-- ==== Sys2Proof/Certificates/Slice0/Obligations.lean ====
section
/-! DEFINITION. Obligations.lean: the statements for the provers, in the order of OBLIGATIONS.json. -/

open Sys2Proof Sys2Proof.Machine

/-- R148 (majors 0x08, minors 0x00 to 0x0E) and R150 (minors 0 to 2), with the latencies of R146. Every source form and every destination form is covered: what a source delivers and leaves is the state after it. -/
def Obligations.ScalarTwoSources : Prop :=
  ∀ (d : Dst) (a b : Src) (s s1 s2 : State) (x y : Word),
    Gives (readS a) s x s1 → Gives (readS b) s1 y s2 → Gives (readyS d) s2 () s2 →
    exec (.add d a b) s = s2.stages [s2.sOf d 1 (x + y)] ∧
    exec (.sub d a b) s = s2.stages [s2.sOf d 1 (x - y)] ∧
    exec (.and d a b) s = s2.stages [s2.sOf d 1 (x &&& y)] ∧
    exec (.or d a b) s = s2.stages [s2.sOf d 1 (x ||| y)] ∧
    exec (.xor d a b) s = s2.stages [s2.sOf d 1 (x ^^^ y)] ∧
    exec (.andn d a b) s = s2.stages [s2.sOf d 1 (x &&& ~~~y)] ∧
    exec (.min d a b) s = s2.stages [s2.sOf d 1 (BitVec.ofInt 64 (min x.toInt y.toInt))] ∧
    exec (.max d a b) s = s2.stages [s2.sOf d 1 (BitVec.ofInt 64 (max x.toInt y.toInt))] ∧
    exec (.minu d a b) s = s2.stages [s2.sOf d 1 (BitVec.ofNat 64 (min x.toNat y.toNat))] ∧
    exec (.maxu d a b) s = s2.stages [s2.sOf d 1 (BitVec.ofNat 64 (max x.toNat y.toNat))] ∧
    exec (.shl d a b) s = s2.stages [s2.sOf d 1 (BitVec.ofNat 64 (x.toNat * 2 ^ (y.toNat % 64)))] ∧
    exec (.shr d a b) s = s2.stages [s2.sOf d 1 (BitVec.ofNat 64 (x.toNat / 2 ^ (y.toNat % 64)))] ∧
    exec (.sra d a b) s = s2.stages [s2.sOf d 1 (BitVec.ofInt 64 (x.toInt / 2 ^ (y.toNat % 64)))] ∧
    exec (.rol d a b) s = s2.stages [s2.sOf d 1 (x.rotateLeft (y.toNat % 64))] ∧
    exec (.ror d a b) s = s2.stages [s2.sOf d 1 (x.rotateRight (y.toNat % 64))] ∧
    exec (.mul d a b) s = s2.stages [s2.sOf d 3 (BitVec.ofInt 64 (x.toInt * y.toInt))] ∧
    exec (.mulh d a b) s = s2.stages [s2.sOf d 3 (BitVec.ofInt 64 (x.toInt * y.toInt / 2 ^ 64))] ∧
    exec (.mulhu d a b) s = s2.stages [s2.sOf d 3 (BitVec.ofNat 64 (x.toNat * y.toNat / 2 ^ 64))]

/-- R148, minors 0x10 to 0x14. -/
def Obligations.ScalarOneSource : Prop :=
  ∀ (d : Dst) (a : Src) (s t : State) (x : Word),
    Gives (readS a) s x t → Gives (readyS d) t () t →
    (∃ n ≤ 64, exec (.clz d a) s = t.stages [t.sOf d 1 (BitVec.ofNat 64 n)] ∧
      (∀ k < n, x.getLsbD (63 - k) = false) ∧ (n < 64 → x.getLsbD (63 - n) = true)) ∧
    (∃ n ≤ 64, exec (.ctz d a) s = t.stages [t.sOf d 1 (BitVec.ofNat 64 n)] ∧
      (∀ k < n, x.getLsbD k = false) ∧ (n < 64 → x.getLsbD n = true)) ∧
    exec (.popc d a) s = t.stages [t.sOf d 1 (BitVec.ofNat 64 ((List.range 64).filter fun k => x.getLsbD k).length)] ∧
    (∃ v : Word, exec (.brev d a) s = t.stages [t.sOf d 1 v] ∧ ∀ k < 64, v.getLsbD k = x.getLsbD (63 - k)) ∧
    exec (.abs d a) s = t.stages [t.sOf d 1 (BitVec.ofInt 64 |x.toInt|)]

/-- R151, R152 and R153; the well-formed forms have pos + N ≤ 64 (N is wid + 1). -/
def Obligations.ScalarImmediates : Prop :=
  ∀ (d : Dst) (r : Fin 32) (a : Src) (s t : State) (x old : Word) (im10 : BitVec 10) (im16 : BitVec 16) (n pos wid : Fin 64),
    pos.val + wid.val < 64 → Gives (readS a) s x t → Gives (readyS d) t () t → Gives (readyS d) s () s →
    Gives (readReg r.val) s old s → Gives (readyDest (.s r.val)) s () s → Gives (readyDest (.s r.val)) t () t →
    exec (.addi d a im10) s = t.stages [t.sOf d 1 (x + im10.signExtend 64)] ∧
    exec (.andi d a im10) s = t.stages [t.sOf d 1 (x &&& im10.signExtend 64)] ∧
    exec (.ori d a im10) s = t.stages [t.sOf d 1 (x ||| im10.signExtend 64)] ∧
    exec (.xori d a im10) s = t.stages [t.sOf d 1 (x ^^^ im10.signExtend 64)] ∧
    exec (.shli d a n) s = t.stages [t.sOf d 1 (BitVec.ofNat 64 (x.toNat * 2 ^ n.val))] ∧
    exec (.shri d a n) s = t.stages [t.sOf d 1 (BitVec.ofNat 64 (x.toNat / 2 ^ n.val))] ∧
    exec (.srai d a n) s = t.stages [t.sOf d 1 (BitVec.ofInt 64 (x.toInt / 2 ^ n.val))] ∧
    exec (.bfx false d a pos wid) s = t.stages [t.sOf d 1 ((x.extractLsb' pos.val (wid.val + 1)).setWidth 64)] ∧
    exec (.bfx true d a pos wid) s = t.stages [t.sOf d 1 ((x.extractLsb' pos.val (wid.val + 1)).signExtend 64)] ∧
    exec (.li d im16) s = s.stages [s.sOf d 1 (im16.signExtend 64)] ∧
    exec (.bfm d pos wid) s = s.stages [s.sOf d 1 (BitVec.ofNat 64 ((2 ^ (wid.val + 1) - 1) * 2 ^ pos.val))] ∧
    (∀ k ∈ [1, 2, 3], ∃ v : Word,
      exec (match k with | 1 => .lih1 r im16 | 2 => .lih2 r im16 | _ => .lih3 r im16) s = s.stages [s.resultOf (.s r.val) 1 0 v.toNat 0] ∧
      ∀ j < 64, v.getLsbD j = if 16 * k ≤ j ∧ j < 16 * k + 16 then im16.getLsbD (j - 16 * k) else old.getLsbD j) ∧
    ∃ v : Word, exec (.bfi r a pos wid) s = t.stages [t.resultOf (.s r.val) 1 0 v.toNat 0] ∧
      ∀ j < 64, v.getLsbD j = if pos.val ≤ j ∧ j < pos.val + wid.val + 1 then x.getLsbD (j - pos.val) else old.getLsbD j

/-- R148 (minors 0x20 to 0x28) and R149, for registers no result is pending for (R84). What the staged write of wrp does to the predicates when it lands is in ResultsLandInTheirRegisters. -/
def Obligations.RegisterMoves : Prop :=
  ∀ (d : Dst) (a b : Src) (s t u : State) (x y : Word) (n : Fin 4) (k : Fin 8),
    Gives (readyS d) s () s →
    (s.ctx.busy (.b n.val false) = false → exec (.rdb d n) s = s.stages [s.sOf d 1 (s.ctx.regs.b.getD n.val 0)]) ∧
    (s.ctx.busy (.m k.val) = false → exec (.rdm d k) s = s.stages [s.sOf d 1 (s.ctx.regs.m.getD k.val 0)]) ∧
    (s.ctx.busy (.e k.val) = false → exec (.rde d k) s = s.stages [s.sOf d 1 (BitVec.ofNat 64 (s.ctx.regs.e.getD k.val 0))]) ∧
    exec (.rdi d k) s = s.stages [s.sOf d 1 (BitVec.ofNat 64 ((s.ctx.loops.levels[k.val]?.map Level.index).getD 0))] ∧
    ((∀ j < 8, s.ctx.busy (.pair j) = false) → ∃ v : Word, exec (.rdp d) s = s.stages [s.sOf d 1 v] ∧
      (∀ j < 16, v.getLsbD j = s.ctx.regs.readP j) ∧ ∀ j, 16 ≤ j → v.getLsbD j = false) ∧
    (Gives (readS a) s x t →
      (t.ctx.busyWrite (.b n.val false) = false → exec (.wrb n a) s = t.stages [t.resultOf (.b n.val false) 1 0 x.toNat 0]) ∧
      (t.ctx.busyWrite (.m k.val) = false → exec (.wrm k a) s = t.stages [t.resultOf (.m k.val) 1 0 x.toNat 0]) ∧
      (t.ctx.busyWrite (.e k.val) = false → x.toNat % 64 = 0 → x.toNat < 4096 →
        exec (.wre k a) s = t.stages [t.resultOf (.e k.val) 1 0 x.toNat 0]) ∧
      (Gives (readS b) t y u → (∀ j < 8, u.ctx.busyWrite (.pair j) = false) →
        exec (.wrp a b) s = u.stages [u.resultOf .preds 1 0 (x.toNat % 2 ^ 16 + y.toNat % 2 ^ 16 * 2 ^ 16) 0]))

/-- R150 with the interlock of R146 and R147; when the result lands is the part's (log 7). -/
def Obligations.DivisionsComplete : Prop :=
  ∀ (d : Fin 32) (a b : Src) (s s1 s2 : State) (x y : Word),
    Gives (readS a) s x s1 → Gives (readS b) s1 y s2 → s2.ctx.busyWrite (.s d.val) = false →
    ∃ lat, 1 ≤ lat ∧ lat ≤ 40 ∧
      (∀ v : Word, v = (if y = 0 then -1 else if x.toInt = -2 ^ 63 ∧ y.toInt = -1 then x else BitVec.ofInt 64 (x.toInt.tdiv y.toInt)) →
        exec (.div d a b) s = s2.drawn.stages [s2.resultOf (.s d.val) lat 2 v.toNat 0]) ∧
      (∀ v : Word, v = (if y = 0 then -1 else BitVec.ofNat 64 (x.toNat / y.toNat)) →
        exec (.divu d a b) s = s2.drawn.stages [s2.resultOf (.s d.val) lat 2 v.toNat 0]) ∧
      (∀ v : Word, v = (if y = 0 then x else if x.toInt = -2 ^ 63 ∧ y.toInt = -1 then 0 else BitVec.ofInt 64 (x.toInt.tmod y.toInt)) →
        exec (.rem d a b) s = s2.drawn.stages [s2.resultOf (.s d.val) lat 2 v.toNat 0]) ∧
      (∀ v : Word, v = (if y = 0 then x else BitVec.ofNat 64 (x.toNat % y.toNat)) →
        exec (.remu d a b) s = s2.drawn.stages [s2.resultOf (.s d.val) lat 2 v.toNat 0])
■ ■ ■ ■ ■
Work out how many lines in the records above hold the string "resultOf", then give only that count.

10